Aim of the task
Establish how many lines of the material below contain the string "finds". Return that number by itself.
Start of Data supplied
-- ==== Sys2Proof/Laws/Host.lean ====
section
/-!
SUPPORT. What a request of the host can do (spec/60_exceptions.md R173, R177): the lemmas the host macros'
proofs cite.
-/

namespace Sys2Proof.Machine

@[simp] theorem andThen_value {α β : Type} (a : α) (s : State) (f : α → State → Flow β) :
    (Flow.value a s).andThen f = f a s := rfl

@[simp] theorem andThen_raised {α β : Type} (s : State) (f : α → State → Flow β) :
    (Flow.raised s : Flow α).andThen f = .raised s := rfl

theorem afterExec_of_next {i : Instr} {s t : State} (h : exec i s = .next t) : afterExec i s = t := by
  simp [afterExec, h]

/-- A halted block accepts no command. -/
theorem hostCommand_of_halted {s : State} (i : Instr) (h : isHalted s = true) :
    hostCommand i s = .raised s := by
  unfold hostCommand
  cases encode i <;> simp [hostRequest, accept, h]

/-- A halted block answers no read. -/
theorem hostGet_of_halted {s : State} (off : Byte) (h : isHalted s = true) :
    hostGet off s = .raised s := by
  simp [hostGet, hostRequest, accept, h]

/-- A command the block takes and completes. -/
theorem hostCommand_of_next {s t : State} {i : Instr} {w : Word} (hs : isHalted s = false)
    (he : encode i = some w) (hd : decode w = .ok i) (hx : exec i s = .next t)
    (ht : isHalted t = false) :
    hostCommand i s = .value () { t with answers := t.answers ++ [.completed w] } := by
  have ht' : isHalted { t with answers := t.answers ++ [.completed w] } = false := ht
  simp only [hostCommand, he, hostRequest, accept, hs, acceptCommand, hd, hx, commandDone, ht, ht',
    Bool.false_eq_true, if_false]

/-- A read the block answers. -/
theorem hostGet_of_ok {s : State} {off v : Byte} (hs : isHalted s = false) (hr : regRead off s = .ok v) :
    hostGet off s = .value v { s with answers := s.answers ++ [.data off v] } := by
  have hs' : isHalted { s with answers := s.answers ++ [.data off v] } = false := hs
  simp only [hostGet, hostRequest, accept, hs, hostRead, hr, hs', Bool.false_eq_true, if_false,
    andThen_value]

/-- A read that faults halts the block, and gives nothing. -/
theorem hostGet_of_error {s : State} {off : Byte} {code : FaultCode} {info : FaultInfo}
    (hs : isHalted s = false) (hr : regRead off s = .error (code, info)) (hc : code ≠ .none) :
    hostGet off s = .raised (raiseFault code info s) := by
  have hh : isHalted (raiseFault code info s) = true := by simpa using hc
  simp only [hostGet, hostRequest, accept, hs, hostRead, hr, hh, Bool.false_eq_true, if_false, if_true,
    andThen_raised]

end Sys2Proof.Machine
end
End of Data supplied
Start of Data supplied
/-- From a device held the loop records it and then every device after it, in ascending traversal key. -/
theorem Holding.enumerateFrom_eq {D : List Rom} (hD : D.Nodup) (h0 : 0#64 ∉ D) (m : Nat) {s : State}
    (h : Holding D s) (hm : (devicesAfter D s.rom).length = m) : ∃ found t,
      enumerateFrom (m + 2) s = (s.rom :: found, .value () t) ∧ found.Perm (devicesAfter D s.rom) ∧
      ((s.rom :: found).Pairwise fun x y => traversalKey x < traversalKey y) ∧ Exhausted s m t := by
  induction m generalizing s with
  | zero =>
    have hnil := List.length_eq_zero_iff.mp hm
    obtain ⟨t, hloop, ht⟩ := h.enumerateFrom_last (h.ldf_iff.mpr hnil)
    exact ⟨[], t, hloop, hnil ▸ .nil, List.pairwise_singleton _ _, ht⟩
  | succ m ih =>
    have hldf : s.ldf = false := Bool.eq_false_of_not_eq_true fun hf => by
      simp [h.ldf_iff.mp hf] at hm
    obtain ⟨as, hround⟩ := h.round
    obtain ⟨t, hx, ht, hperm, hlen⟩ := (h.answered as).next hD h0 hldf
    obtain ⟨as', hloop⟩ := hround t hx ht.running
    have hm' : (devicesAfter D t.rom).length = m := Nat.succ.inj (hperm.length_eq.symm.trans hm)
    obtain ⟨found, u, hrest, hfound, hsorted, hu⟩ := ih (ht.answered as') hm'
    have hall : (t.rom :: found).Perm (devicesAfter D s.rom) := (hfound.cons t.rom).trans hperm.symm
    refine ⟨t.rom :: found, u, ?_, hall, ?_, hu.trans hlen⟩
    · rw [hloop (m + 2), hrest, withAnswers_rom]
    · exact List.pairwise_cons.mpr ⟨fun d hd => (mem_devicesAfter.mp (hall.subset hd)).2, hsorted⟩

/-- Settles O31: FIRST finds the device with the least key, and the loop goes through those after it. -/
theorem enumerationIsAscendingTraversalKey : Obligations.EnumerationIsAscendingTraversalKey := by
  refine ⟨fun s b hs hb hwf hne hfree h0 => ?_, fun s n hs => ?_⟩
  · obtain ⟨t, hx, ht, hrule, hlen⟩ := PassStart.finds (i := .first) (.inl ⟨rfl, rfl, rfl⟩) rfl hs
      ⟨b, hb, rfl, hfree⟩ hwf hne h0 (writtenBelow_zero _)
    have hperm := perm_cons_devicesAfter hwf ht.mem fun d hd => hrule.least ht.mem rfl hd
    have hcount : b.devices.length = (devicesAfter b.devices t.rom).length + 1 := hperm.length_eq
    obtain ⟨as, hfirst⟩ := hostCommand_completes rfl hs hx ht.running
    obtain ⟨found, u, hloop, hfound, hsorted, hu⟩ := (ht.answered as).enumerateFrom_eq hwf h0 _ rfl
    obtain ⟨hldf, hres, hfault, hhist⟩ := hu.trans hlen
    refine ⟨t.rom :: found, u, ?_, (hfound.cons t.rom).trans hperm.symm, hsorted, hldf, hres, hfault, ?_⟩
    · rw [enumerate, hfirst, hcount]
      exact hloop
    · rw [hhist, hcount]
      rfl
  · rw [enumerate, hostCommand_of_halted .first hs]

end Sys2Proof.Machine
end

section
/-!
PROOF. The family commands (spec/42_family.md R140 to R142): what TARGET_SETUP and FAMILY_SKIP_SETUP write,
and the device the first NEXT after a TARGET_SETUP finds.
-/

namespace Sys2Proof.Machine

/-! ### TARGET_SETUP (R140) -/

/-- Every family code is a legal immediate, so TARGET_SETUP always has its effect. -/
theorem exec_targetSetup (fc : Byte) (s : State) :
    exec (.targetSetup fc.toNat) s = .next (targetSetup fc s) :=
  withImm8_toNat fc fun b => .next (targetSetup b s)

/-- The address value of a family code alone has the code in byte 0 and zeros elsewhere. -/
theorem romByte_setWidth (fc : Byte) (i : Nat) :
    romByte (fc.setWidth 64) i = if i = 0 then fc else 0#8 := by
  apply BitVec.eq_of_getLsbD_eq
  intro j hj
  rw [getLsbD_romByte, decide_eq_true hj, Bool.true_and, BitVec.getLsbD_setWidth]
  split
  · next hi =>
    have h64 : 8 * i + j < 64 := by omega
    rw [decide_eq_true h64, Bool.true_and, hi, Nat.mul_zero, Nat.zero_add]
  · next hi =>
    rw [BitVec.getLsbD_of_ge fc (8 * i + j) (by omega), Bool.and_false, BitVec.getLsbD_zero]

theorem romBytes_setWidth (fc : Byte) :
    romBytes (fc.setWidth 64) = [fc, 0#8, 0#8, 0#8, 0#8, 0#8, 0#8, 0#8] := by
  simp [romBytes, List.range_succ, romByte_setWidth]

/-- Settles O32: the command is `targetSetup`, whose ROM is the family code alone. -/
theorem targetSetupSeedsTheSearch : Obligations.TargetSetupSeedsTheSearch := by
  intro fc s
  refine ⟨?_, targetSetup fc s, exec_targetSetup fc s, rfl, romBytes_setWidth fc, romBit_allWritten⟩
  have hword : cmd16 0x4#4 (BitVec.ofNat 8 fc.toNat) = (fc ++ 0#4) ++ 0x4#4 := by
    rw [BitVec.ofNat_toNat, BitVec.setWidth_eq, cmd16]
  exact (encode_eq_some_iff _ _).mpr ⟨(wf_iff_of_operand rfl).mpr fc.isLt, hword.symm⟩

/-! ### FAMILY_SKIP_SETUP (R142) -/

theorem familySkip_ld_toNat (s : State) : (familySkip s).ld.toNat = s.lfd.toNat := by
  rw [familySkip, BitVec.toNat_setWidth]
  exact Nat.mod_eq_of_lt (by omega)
End of Data supplied
Output
3